Considering that a researcher can test at the <p = .05 (95%), p = .01 (99%), or p = .001 (99.9%) level for statistical significance, how do you use these three levels in relationship to evaluate risk to patients in implementing the decisions based on research findings?

The smaller the p value, the less likely that the results were due to chance and the more likely the results will be effective. When you replicate the results with more experiments, this reduces p even further.

Suppose two experiments found significance at P = .001. The probability that both would have occurred by chance = .001 * .001 = .000001.

Considering that a researcher can test at the <p = .05 (95%), p = .01 (99%), or p = .001 (99.9%) level for statistical significance, how would you use these three levels in relationship to risk to patients in implementing the decisions of your research?

When evaluating the risk to patients in implementing decisions based on research findings, the three levels of statistical significance (p = .05, p = .01, and p = .001) can provide valuable guidance. Here's how you can use these levels in relation to evaluating the risk to patients:

1. p = .05 (95% level of significance):
This level is commonly used in many fields as a standard threshold for statistical significance. If a research finding is statistically significant at p = .05, it means that there is a 5% chance that the observed effect is due to random chance or variability in the data. In the context of patient risk, a finding at this level suggests that the implemented decision has a relatively low probability of being a false positive. However, it still leaves a small room for error, so cautious consideration should be given to the potential risks involved in implementing the decision.

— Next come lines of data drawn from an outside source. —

-- ==== Sys2Proof/Machine/Fetch.lean ====
section
/-! DEFINITION. A sequencer that stands at one given bundle: what State.withFetchWord of Step.lean is made of. -/

namespace Sys2Proof.Machine

/-- Where the bundle is placed: physical offset 0 of die 0's GDDR 7 tier, at this device virtual address. -/
def placeVa : Nat := 0x100000000

/-- A code object of one bundle, with every window, ring and latency at its largest or its default. -/
def placeTask : Task :=
  { Task.none with
    bco := placeVa, codeLen := 64, winV0 := 768, winV1 := 768, winT := 32, winAcc := 32, winLar := 32,
    depths := List.replicate 32 4 }

/-- The slot that holds the operation: the first present one in slot order. -/
def placeSlot (b : Bundle) : Slot := (Slot.all.find? b.present).getD .S

/-- Sequencer 0 at a bundle, in a task of the supervisor device, with nothing else of the module changed but what the fetch
needs: power, the translation of the bundle's page, its bytes, the first choice on the slot units, and the move that issues it. -/
def placeBundle (s : State) (b : Bundle) : State :=
  let s := { s with power := true, agenda := [(0, .issue 0 (placeSlot b))] }
  let s := s.setVd 0 { s.vdAt 0 with
    ranges := [⟨placeVa, placeVa + 4095, (physOf s 0 0 0 : Int) - placeVa, true, true, true⟩] }
  let s := s.setMem (s.mem.storeAll (physOf s 0 0 0) (toBytes 64 b.toNat))
  let s := s.setCore 0 { s.coreAt 0 with first := 0, ready := [], yieldTo := none }
  s.setSeq 0 { Seq.reset with status := 1, task := placeTask }

end Sys2Proof.Machine
end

2. p = .01 (99% level of significance):
At this higher level of significance, the threshold for accepting a research finding as statistically significant is more stringent. If a result is significant at p = .01, it means there is only a 1% chance that the observed effect is due to random chance. In terms of patient risk, a finding at this level provides stronger evidence that the decision based on the research findings is likely to be accurate and reliable. The risk associated with implementing the decision is further reduced compared to the p = .05 level.

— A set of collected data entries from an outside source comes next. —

-- ==== Sys2Proof/Machine/Matrix.lean ====
section
/-! DEFINITION. The M slot: the Tarn, the Larder, the array and the routine store (08_matrix.md R142 to R160). -/

namespace Sys2Proof.Machine

/-! ### Summation (R149) -/

/-- The starts of the groups of a slab (R149). -/
def groupStarts (o : ArrayOp) : List Nat :=
  (List.range o.kn).filter (fun k =>
    k == 0 || (o.af.width < 8 && k == 32) ||
    (o.blk != 0 && (o.k0 + k) / blockLen o.blk != (o.k0 + k - 1) / blockLen o.blk))

/-- floor(log2 |p|) of a non-zero product. -/
def Num.top : Num → Int
  | .fin _ m e => (m.log2 : Int) + e
  | _ => 0

/-- floor(p / 2^u). -/
def Num.floorAt (u : Int) : Num → Int
  | .fin s m e =>
    let x : Int := if s then -(m : Int) else m
    if u ≤ e then x * 2 ^ (e - u).toNat else x / 2 ^ (u - e).toNat
  | _ => 0

/-- An integer times 2^u. -/
def Num.ofUnits (x u : Int) : Num := .fin (decide (x < 0)) x.natAbs u

/-- The sum of a group's products (R149): truncated into a window for the 16-bit class, else exact. -/
def groupSum (wide : Bool) (ps : List Num) : Num :=
  let odd := ps.any (fun p => match p with | .fin _ _ _ => false | _ => true)
  let live := ps.filter (fun p => !p.isZero)
  if wide && !odd && !live.isEmpty then
    let u := (live.tail.map Num.top).foldl max (live.headD .nan).top - 58
    Num.ofUnits ((ps.map (Num.floorAt u)).foldl (· + ·) 0) u
  else ps.foldl Num.add (.fin false 0 0)

/-- The value of an E8 scale; 0xFF is a NaN (R149). -/
def scaleNum (x : Nat) : Num := if x = 0xFF then .nan else .fin false 1 ((x : Int) - 127)

/-- GroupValue of R149: products of a group, and its scales where it is scaled. -/
def groupValue (wide : Bool) (scales : Option (Nat × Nat)) (ps : List Num) : Num :=
  let g := groupSum wide ps
  let g := match scales with
    | none => g
    | some (a, b) => (g.mul (scaleNum a)).mul (scaleNum b)
  if g.isZero then .fin false 0 0 else decodeNum .f32 (roundNear .f32 g).1

/-- Apply of R149: the new element, and whether it is a NaN and whether an infinity. -/
def applyGroup (x : BitVec 32) (g : Num) : BitVec 32 × Bool × Bool :=
  let y := BitVec.ofNat 32 (roundNear .f32 ((decodeNum .f32 x.toNat).add g)).1
  (y, (decodeNum .f32 y.toNat).isNan, match decodeNum .f32 y.toNat with | .inf _ => true | _ => false)

/-- The scale of the element of the A operand with index e. -/
def ArrayOp.aScale (o : ArrayOp) (e : Nat) : Nat := bitsAt o.ascale (8 * e) 8

/-- The B scale of a block and column (R146). -/
def ArrayOp.bScale (o : ArrayOp) (block n : Nat) : Nat := lane (o.bscale.getD (4 * block + n / 64) 0) (n % 64) 8

/-- The groups of one element as lists of products with their scales (R149): a row of A and a column of B. -/
def elementGroups (o : ArrayOp) (r n : Nat) (a b : List Num) : List Num :=
  let starts := groupStarts o
  (starts.zip (starts.tail ++ [o.kn])).map (fun g =>
    let k := g.1
    let ps := ((a.drop k).take (g.2 - k)).zipWith Num.mul ((b.drop k).take (g.2 - k))
    let block := (o.k0 + k) / blockLen o.blk - o.k0 / blockLen o.blk
    groupValue (o.af.width == 16) (if o.blk = 0 then none else some (o.aScale (128 * k + r), o.bScale block n)) ps)

/-- One element of a tile over the groups in order: its new bits, NaNs and infinities counted. -/
def elementUpdate (x : BitVec 32) : List Num → BitVec 32 × Nat × Nat
  | [] => (x, 0, 0)
  | g :: gs =>
    let (y, isNan, isInf) := applyGroup x g
    let (z, n, i) := elementUpdate y gs
    (z, n + bit isNan, i + bit isInf)

/-! ### The Tarn (R142, R143) -/

/-- The key of element 0 of a tile of a location. -/
def tileBase (s : State) (loc acc : Nat) : Nat := (winBase loc Config.tFile (s.seqAt loc).task.winAcc + acc) * 32768

/-- The number by which a core keeps the counters of a tile. -/
def tileNo (s : State) (loc acc : Nat) : Nat := tileBase s loc acc / 32768

/-- Replace whole rows of a tile with listed elements, by row then column. -/
def putRows (t : Tab (BitVec 32)) (base first : Nat) (xs : List (BitVec 32)) : Tab (BitVec 32) :=
  let lo := base + 256 * first
  let new := ((List.range xs.length).zip xs).filterMap (fun p => if p.2 = 0 then none else some (lo + p.1, p.2))
  t.filter (fun e => e.1 < lo) ++ new ++ t.filter (fun e => lo + xs.length ≤ e.1)

/-- Elements of consecutive rows of a tile, by row then column; missing keys hold +0. -/
def rowsOf (t : Tab (BitVec 32)) : Nat → Nat → List (BitVec 32)
  | _, 0 => []
  | k, n + 1 =>
    match t with
    | [] => 0 :: rowsOf [] (k + 1) n
    | (i, v) :: r => if i = k then v :: rowsOf r (k + 1) n else 0 :: rowsOf ((i, v) :: r) (k + 1) n

/-- The elements of rows first to first + n - 1 of a tile. -/
def tileRows (t : Tab (BitVec 32)) (base first n : Nat) : List (BitVec 32) :=
  rowsOf (t.filter (fun e => base + 256 * first ≤ e.1)) (base + 256 * first) (256 * n)

/-- The A operand of an array operation by row (R153). -/
def ArrayOp.rowsA (o : ArrayOp) : List (List Num) :=
  (List.range 128).map (fun r => (List.range o.kn).map (fun k =>
    decodeNum o.af (bitsAt o.abits ((128 * k + r) * o.af.width) o.af.width)))

/-- The B operand by column. -/
def ArrayOp.colsB (o : ArrayOp) : List (List Num) :=
  (List.range 256).map (fun n => o.brows.map (fun row => decodeNum o.bf (bitsAt row (n * o.bf.width) o.bf.width)))

/-- Perform an array operation on the elements of its tile (R149): new elements, NaNs and infinities counted. -/
def arrayResult (o : ArrayOp) (old : List (BitVec 32)) : List (BitVec 32) × Nat × Nat :=
  let cols := (List.range 256).zip o.colsB
  let pairs := ((List.range 128).zip o.rowsA).flatMap (fun r => cols.map (fun c => elementGroups o r.1 c.1 r.2 c.2))
  let out := old.zipWith elementUpdate pairs
  (out.map (·.1), (out.map (·.2.1)).sum, (out.map (·.2.2)).sum)

/-- A saturating 16-bit count (R149). -/
def count16 (t : Tab Nat) (k n : Nat) : Tab Nat := if n = 0 then t else t.put k (Nat.min 65535 (t.look 0 k + n))

/-- Perform a tile write (R143, R149, R151, R154). -/
def performTile (s : State) (loc : Nat) (t : TileWrite) : State :=
  let c := s.coreAt (coreOf loc)
  let b := tileBase s loc t.acc
  let no := tileNo s loc t.acc
  match t.kind with
  | .clear => s.setCore (coreOf loc) { c with tile := c.tile.clear b 32768, ovfc := c.ovfc.drop no, nanc := c.nanc.drop no }
  | .rows rs nr => s.setCore (coreOf loc) { c with tile := c.tile.clear (b + 256 * rs) (256 * nr) }
  | .array o =>
    let (xs, nans, infs) := arrayResult o (tileRows c.tile b 0 128)
    s.setCore (coreOf loc)
      { c with tile := putRows c.tile b 0 xs, nanc := count16 c.nanc no nans, ovfc := count16 c.ovfc no infs }

/-- Whether a tile write has all its data. -/
def TileWrite.complete (t : TileWrite) : Bool := match t.kind with | .array o => arrayNeed o == 0 | _ => true

/-- Whether a tile write is due: M of the code that issued it, the handler's or the interrupted one, has reached its landing
index (R338, R343), or the task ends (R77). -/
def tileDue (q : Seq) (t : TileWrite) : Bool :=
  halting q || decide (t.li ≤ (match q.frame with
    | some f => if t.inh then stepOf q .M else f.steps.look 0 Slot.M.num
    | none => stepOf q .M))

/-- Perform the tile writes that are due and complete, each after the earlier ones on its tile. -/
def landTileList (loc : Nat) : List TileWrite → List TileWrite → State → State × List TileWrite
  | [], kept, s => (s, kept)
  | t :: ts, kept, s =>
    if t.complete && tileDue (s.seqAt loc) t && !kept.any (fun k => k.acc == t.acc && k.inh == t.inh) then
      landTileList loc ts kept (performTile s loc t)
    else landTileList loc ts (kept ++ [t]) s

/-- Perform what is due of a sequencer's tile writes (R143). -/
def landTiles (s : State) (loc : Nat) : State :=
  let (t, kept) := landTileList loc (s.seqAt loc).tiles [] s
  t.setSeq loc { t.seqAt loc with tiles := kept }

/-- Whether a tile write of this code has reached its landing index and is not complete (R143). -/
def scoreboarded (q : Seq) (acc : Nat) : Bool :=
  q.tiles.any (fun t => t.acc == acc && t.inh == q.frame.isSome && decide (t.li ≤ stepOf q .M))

/-- Perform the tile writes that are due, then wait for the tile (R143). -/
def useTile (acc : Nat) : Act Unit := do
  Act.change (fun s => landTiles s s.cur.loc)
  Act.await (fun s => !scoreboarded s.me acc)

/-- Add a tile write of the issuing operation (R143), whatever the number of those in flight (R338). (DEDUCED, assumption 70) -/
def addTile (acc : Nat) (k : TileKind) : Act Unit := Act.change (fun s =>
  let q := s.me
  s.setMe { q with tiles := q.tiles ++ [⟨acc, k, s.here + latency q 14, q.frame.isSome⟩] })

/-! ### The Larder (R145 to R147) -/

/-- Lines of a sequencer's Larder window. -/
def larderWindow (q : Seq) : Nat := 1024 * q.task.winLar
/-- The core's line of window line 0. -/
def larderBase (q : Seq) (loc : Nat) : Nat := if loc % 2 = 0 then 0 else Config.larderLines - larderWindow q
/-- A line of the window; lines outside it hold nothing a sequencer can read. -/
def larderLine (s : State) (loc l : Nat) : Vec :=
  if l < larderWindow (s.seqAt loc) then (s.coreAt (coreOf loc)).larder.look 0 (larderBase (s.seqAt loc) loc + l) else 0

/-- The lines a row of KN elements of w bits can take at most (R147). -/
def rowWorst (w : Nat) : Nat := ceilDiv (256 + 256 * w) 512
/-- The worst-case extent of a slab (R147, R155). -/
def slabWorst (nb kn w : Nat) : Nat := 1 + 4 * nb + kn * rowWorst w
/-- Blocks touched by kn rows from k0 on (R155). -/
def blocksIn (blk k0 kn : Nat) : Nat :=
  if blk = 0 then 0 else (k0 + kn - 1) / blockLen blk - k0 / blockLen blk + 1

/-- Whether two runs of lines meet. -/
def linesMeet (a n b m : Nat) : Bool := decide (a < b + m) && decide (b < a + n)

/-- Whether lines are still being written by an `mlar` (R147). -/
def linesWritten (q : Seq) (l n : Nat) : Bool :=
  q.fills.any (fun f => f.done.isNone && linesMeet f.line f.worst l n)

/-- Expand one chunk of a row (R146): columns that remain, mask, bit position; the elements with the position after them. -/
def expandChunk (v w : Nat) : Nat → Nat → Nat → List Nat × Nat
  | 0, _, pos => ([], pos)
  | n + 1, mask, pos =>
    if mask % 2 = 1 then
      let (xs, p) := expandChunk v w n (mask / 2) (pos + w)
      (bitsAt v pos w :: xs, p)
    else
      let (xs, p) := expandChunk v w n (mask / 2) pos
      (0 :: xs, p)

/-- Expand the chunks of a row (R146). -/
def expandChunks (v w : Nat) : Nat → Nat → List Nat × Nat
  | 0, pos => ([], pos)
  | n + 1, pos =>
    let (xs, p) := expandChunk v w 64 (bitsAt v pos 64) (pos + 64)
    let (ys, p') := expandChunks v w n p
    (xs ++ ys, p')

/-- Expand the rows of a slab from a line on: the packed columns of each row and the line after the last. -/
def expandRows (s : State) (loc w : Nat) : Nat → Nat → List Nat × Nat
  | 0, l => ([], l)
  | n + 1, l =>
    let v := ofLanes 512 ((List.range (rowWorst w)).map (fun j => (larderLine s loc (l + j)).toNat))
    let (xs, p) := expandChunks v w 4 0
    let (rows, fin) := expandRows s loc w n (l + ceilDiv p 512)
    (ofLanes w xs :: rows, fin)

/-- Compress one row (R146): its bits and their number. -/
def compressRow (w : Nat) (xs : List Nat) : Nat → Nat × Nat
  | 0 => (0, 0)
  | n + 1 =>
    let (low, len) := compressRow w xs n
    let chunk := (xs.drop (64 * n)).take 64
    let kept := chunk.filter (· != 0)
    (low + 2 ^ len * (ofLanes 1 (chunk.map (fun x => bit (x != 0))) + 2 ^ 64 * ofLanes w kept), len + 64 + w * kept.length)

/-- The lines of a slab (R146): header, scale lines, rows. -/
def slabLines (f : Fill) : List Nat :=
  let w := f.fmt.width
  let nb := blocksIn f.blk f.k0 f.kn
  let l := blockLen f.blk
  let rows := (List.range f.kn).flatMap (fun k =>
    let (v, len) := compressRow w ((List.range 256).map (fun n => bitsAt f.bits ((256 * k + n) * w) w)) 4
    (List.range (ceilDiv len 512)).map (fun j => bitsAt v (512 * j) 512))
  let scales := (List.range nb).flatMap (fun j =>
    let k := (f.k0 / l + j) * l - f.k0
    (List.range 4).map (fun c => bitsAt f.scales (8 * (256 * k + 64 * c)) 512))
  let lines := 1 + scales.length + rows.length
  packBits [(0, 5, f.fmt.code), (5, 7, f.kn), (12, 2, f.blk), (14, 3, nb), (32, 16, if f.blk = 0 then 0 else f.ktot),
    (48, 16, if f.blk = 0 then 0 else f.k0), (64, 16, lines)] :: (scales ++ rows)

/-- Write lines to a sequencer's Larder window. -/
def putLines (s : State) (loc : Nat) : Nat → List Nat → State
  | _, [] => s
  | l, x :: xs =>
    let t := putLines s loc (l + 1) xs
    let c := t.coreAt (coreOf loc)
    t.setCore (coreOf loc) { c with larder :=
      (if x = 0 then c.larder.drop (larderBase (t.seqAt loc) loc + l)
       else c.larder.put (larderBase (t.seqAt loc) loc + l) (BitVec.ofNat 512 x)) }

/-- Complete the first fill that has all its elements and overlaps no earlier fill still under way (R147, R155). -/
def completeFill (s : State) (loc : Nat) : List Fill → List Fill → State
  | _, [] => s
  | before, f :: fs =>
    if f.done.isNone && fillNeed f == 0 &&
        !before.any (fun e => e.done.isNone && linesMeet e.line e.worst f.line f.worst) then
      let ls := slabLines f
      let t := putLines s loc f.line ls
      let rest := match f.wait with | none => [] | some _ => [{ f with done := some ls.length }]
      t.setSeq loc { t.seqAt loc with fills := before ++ rest ++ fs }
    else completeFill s loc (before ++ [f]) fs

/-! ### Feeding from rings (R153) -/

/-- The E8 scale that the ring carries for element e (R148). -/
def Ring.scaleOf (r : Ring) (e : Nat) : Nat :=
  let no := e * r.width / 512
  let first := r.moved - r.entries.length
  bitsAt ((r.entries.getD (no - first) ⟨0, 0, true, [], none, 0⟩).scales) (8 * (e - ceilDiv (512 * no) r.width)) 8

/-- How many elements can be taken now: as many as the filled entries hold before the first marked one. -/
def Ring.ready (r : Ring) (need : Nat) : Nat :=
  let first := r.moved - r.entries.length
  let fin := match (List.range r.entries.length).find? (fun j =>
      ((r.entries.getD j ⟨0, 0, true, [], none, 0⟩).err).isSome) with
    | some j => 512 * (first + j)
    | none => r.filled
  Nat.min need ((fin - r.readPos) / r.width)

3. p = .001 (99.9% level of significance):
This is the highest level of significance commonly used, representing a very stringent threshold. If a research finding is significant at p = .001, it means there is only a 0.1% chance that the observed effect is due to random chance. In the context of patient risk, this level provides the strongest evidence that the decision based on the research findings is accurate and reliable, with an extremely low probability of being a false positive. Implementing the decision based on such highly significant findings carries minimal risk to patients.

In summary, the three levels of significance can be used to evaluate the risk to patients in implementing decisions based on research findings. Higher levels of significance (e.g., p = .01 or p = .001) provide stronger evidence and reduce the risk associated with implementing the decision. However, it is important to also consider other factors such as sample size, effect size, and potential biases when evaluating the overall risk to patients.